» About this task
Once you reach the line that holds "resendTimerExpiry (p : Port)" in the listing below, output it and every line after it through the line that holds "cancel (p : Port)", word for word.
┏━━
-- ==== Sys2Proof/Syntax.lean ====
section
/-! DEFINITION. The commands the FS-416 takes: one constructor for each row of spec/opcode_table.json.
The rows of the request kinds name only the port: the request itself is the oldest frame of that port's inbound buffer
(R181). The frame rows carry the bytes that have arrived on the port's lane (R162, R163). -/

namespace Sys2Proof

/-- The four link ports (00_scope.md); P0 is the supervisor port (R149). -/
inductive Port where
  | p0 | p1 | p2 | p3
  deriving DecidableEq, Repr

/-- The number of a port (R186: 0 to 3 for P0 to P3). -/
def Port.num : Port → Nat
  | .p0 => 0
  | .p1 => 1
  | .p2 => 2
  | .p3 => 3

/-- The port a number names; none above 3 (R186). -/
def Port.ofNum : Nat → Option Port
  | 0 => some .p0
  | 1 => some .p1
  | 2 => some .p2
  | 3 => some .p3
  | _ => none

/-- The port after this one, P0 following P3 (R92, R103). -/
def Port.after : Port → Port
  | .p0 => .p1
  | .p1 => .p2
  | .p2 => .p3
  | .p3 => .p0

/-- The ports in the order that begins after `p` and ends with `p` (R92, R103). -/
def Port.roundAfter (p : Port) : List Port :=
  [p.after, p.after.after, p.after.after.after, p]

/-- All ports in ascending order. -/
def Port.all : List Port := [.p0, .p1, .p2, .p3]

/-- The commands, in the order of the table. -/
inductive Instr where
  /-- POWER_ON (R161). -/
  | powerOn
  /-- RESET_PIN_ASSERT (R161). -/
  | resetPinAssert
  /-- RESET_PIN_RELEASE (R161). -/
  | resetPinRelease
  /-- FRAME_LENGTH_ERROR (R163): `bytes` arrived on `p`'s lane. -/
  | frameLengthError (p : Port) (bytes : List Byte)
  /-- CRC_ERROR (R164). -/
  | crcError (p : Port) (bytes : List Byte)
  /-- UNKNOWN_CLASS_FRAME (R165). -/
  | unknownClassFrame (p : Port) (bytes : List Byte)
  /-- REQ_DAT_FRAME_RECEIVED (R167). -/
  | reqDatFrameReceived (p : Port) (bytes : List Byte)
  /-- ACK_FRAME_RECEIVED (R170). -/
  | ackFrameReceived (p : Port) (bytes : List Byte)
  /-- HELLO_FRAME_RECEIVED (R176). -/
  | helloFrameReceived (p : Port) (bytes : List Byte)
  /-- FRAME_TRANSMIT (R173). -/
  | frameTransmit (p : Port)
  /-- RESEND_TIMER_EXPIRY (R174). -/
  | resendTimerExpiry (p : Port)
  /-- HELLO_FRESH (R150): the stream of `p` processes a HELLO that does not ask RESUME. -/
  | helloFresh (p : Port)
  /-- HELLO_RESUME (R178): the stream of `p` processes a HELLO that asks RESUME. -/
  | helloResume (p : Port)
  /-- UNKNOWN_KIND (R182). -/
  | unknownKind (p : Port)
  /-- PORT_SET_ENABLE (R153). -/
  | portSetEnable (p : Port)
  /-- PORT_SET_DISABLE (R153). -/
  | portSetDisable (p : Port)
  /-- CONFIG (R154). -/
  | config (p : Port)
  /-- RESET_PORT (R156): the stream of `p` processes a RESET-PORT. -/
  | resetPort (p : Port)
  /-- PORT_RESET_COMPLETE (R158): the reset of `p` completes. -/
  | portResetComplete (p : Port)
  /-- RESET_DEVICE (R160): the stream of `p` processes a RESET-DEVICE. -/
  | resetDevice (p : Port)
  /-- OPEN (R14). -/
  | openCanvas (p : Port)
  /-- CLOSE (R49). -/
  | closeCanvas (p : Port)
  /-- QUERY (R17). -/
  | query (p : Port)
  /-- LIST (R18). -/
  | list (p : Port)
  /-- GRANT (R40). -/
  | grant (p : Port)
  /-- REVOKE (R41). -/
  | revoke (p : Port)
  /-- SUBMIT (R66). -/
  | submit (p : Port)
  /-- CANCEL (R84). -/
  | cancel (p : Port)
  /-- HALT (R80). -/
  | halt (p : Port)
  /-- RESUME (R82). -/
  | resume (p : Port)
  /-- STATUS (R144). -/
  | status (p : Port)
  /-- FAULT_READ (R136). -/
  | faultRead (p : Port)
  /-- FAULT_ACK (R137). -/
  | faultAck (p : Port)
  /-- ATTN_CLEAR (R143). -/
  | attnClear (p : Port)
  /-- DAT_FRAME (R120). -/
  | datFrame (p : Port)
  /-- JOB_DISPATCH (R72). -/
  | jobDispatch (p : Port)
  /-- CLAIM_GRANT (R91). -/
  | claimGrant (p : Port)
  /-- WAIT_TIMER_EXPIRY (R75). -/
  | waitTimerExpiry (p : Port)
  /-- SPAN_BEGIN (R103). -/
  | spanBegin
  /-- STORE_ACCESS_BEGIN (R26). -/
  | storeAccessBegin
  /-- SPAN_COMPLETE (R105): `corrected` are the words whose single flipped bit the read phase corrected (R22). -/
  | spanComplete (corrected : List Nat)
  /-- SPAN_UNCORRECTABLE (R106): `word` is a word in which the read phase finds two flipped bits (R22, R24). -/
  | spanUncorrectable (word : Nat)
  /-- DATA_TIMEOUT_EXPIRY (R126). -/
  | dataTimeoutExpiry (p : Port)
  /-- READ_STALL_EXPIRY (R126). -/
  | readStallExpiry (p : Port)
  /-- JOB_END (R77). -/
  | jobEnd (p : Port)
  /-- ATTENTION_FRAME_PLACED (R141). -/
  | attentionFramePlaced (p : Port)
  /-- REVOKE_DEADLINE_EXPIRY (R44): of the grant to `p` on the canvas in `slot`. -/
  | revokeDeadlineExpiry (slot : Nat) (p : Port)
  /-- CLOSE_DEADLINE_EXPIRY (R52): of the close of the canvas in `slot`. -/
  | closeDeadlineExpiry (slot : Nat)
  /-- REVOKE_END (R45). -/
  | revokeEnd (slot : Nat) (p : Port)
  /-- CLOSE_END (R53). -/
  | closeEnd (slot : Nat)
  /-- BLOCK_CLEARED (R34). -/
  | blockCleared
  deriving DecidableEq, Repr

end Sys2Proof
end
┗━━
» Result for this exercise
  | resendTimerExpiry (p : Port)
  /-- HELLO_FRESH (R150): the stream of `p` processes a HELLO that does not ask RESUME. -/
  | helloFresh (p : Port)
  /-- HELLO_RESUME (R178): the stream of `p` processes a HELLO that asks RESUME. -/
  | helloResume (p : Port)
  /-- UNKNOWN_KIND (R182). -/
  | unknownKind (p : Port)
  /-- PORT_SET_ENABLE (R153). -/
  | portSetEnable (p : Port)
  /-- PORT_SET_DISABLE (R153). -/
  | portSetDisable (p : Port)
  /-- CONFIG (R154). -/
  | config (p : Port)
  /-- RESET_PORT (R156): the stream of `p` processes a RESET-PORT. -/
  | resetPort (p : Port)
  /-- PORT_RESET_COMPLETE (R158): the reset of `p` completes. -/
  | portResetComplete (p : Port)
  /-- RESET_DEVICE (R160): the stream of `p` processes a RESET-DEVICE. -/
  | resetDevice (p : Port)
  /-- OPEN (R14). -/
  | openCanvas (p : Port)
  /-- CLOSE (R49). -/
  | closeCanvas (p : Port)
  /-- QUERY (R17). -/
  | query (p : Port)
  /-- LIST (R18). -/
  | list (p : Port)
  /-- GRANT (R40). -/
  | grant (p : Port)
  /-- REVOKE (R41). -/
  | revoke (p : Port)
  /-- SUBMIT (R66). -/
  | submit (p : Port)
  /-- CANCEL (R84). -/
  | cancel (p : Port)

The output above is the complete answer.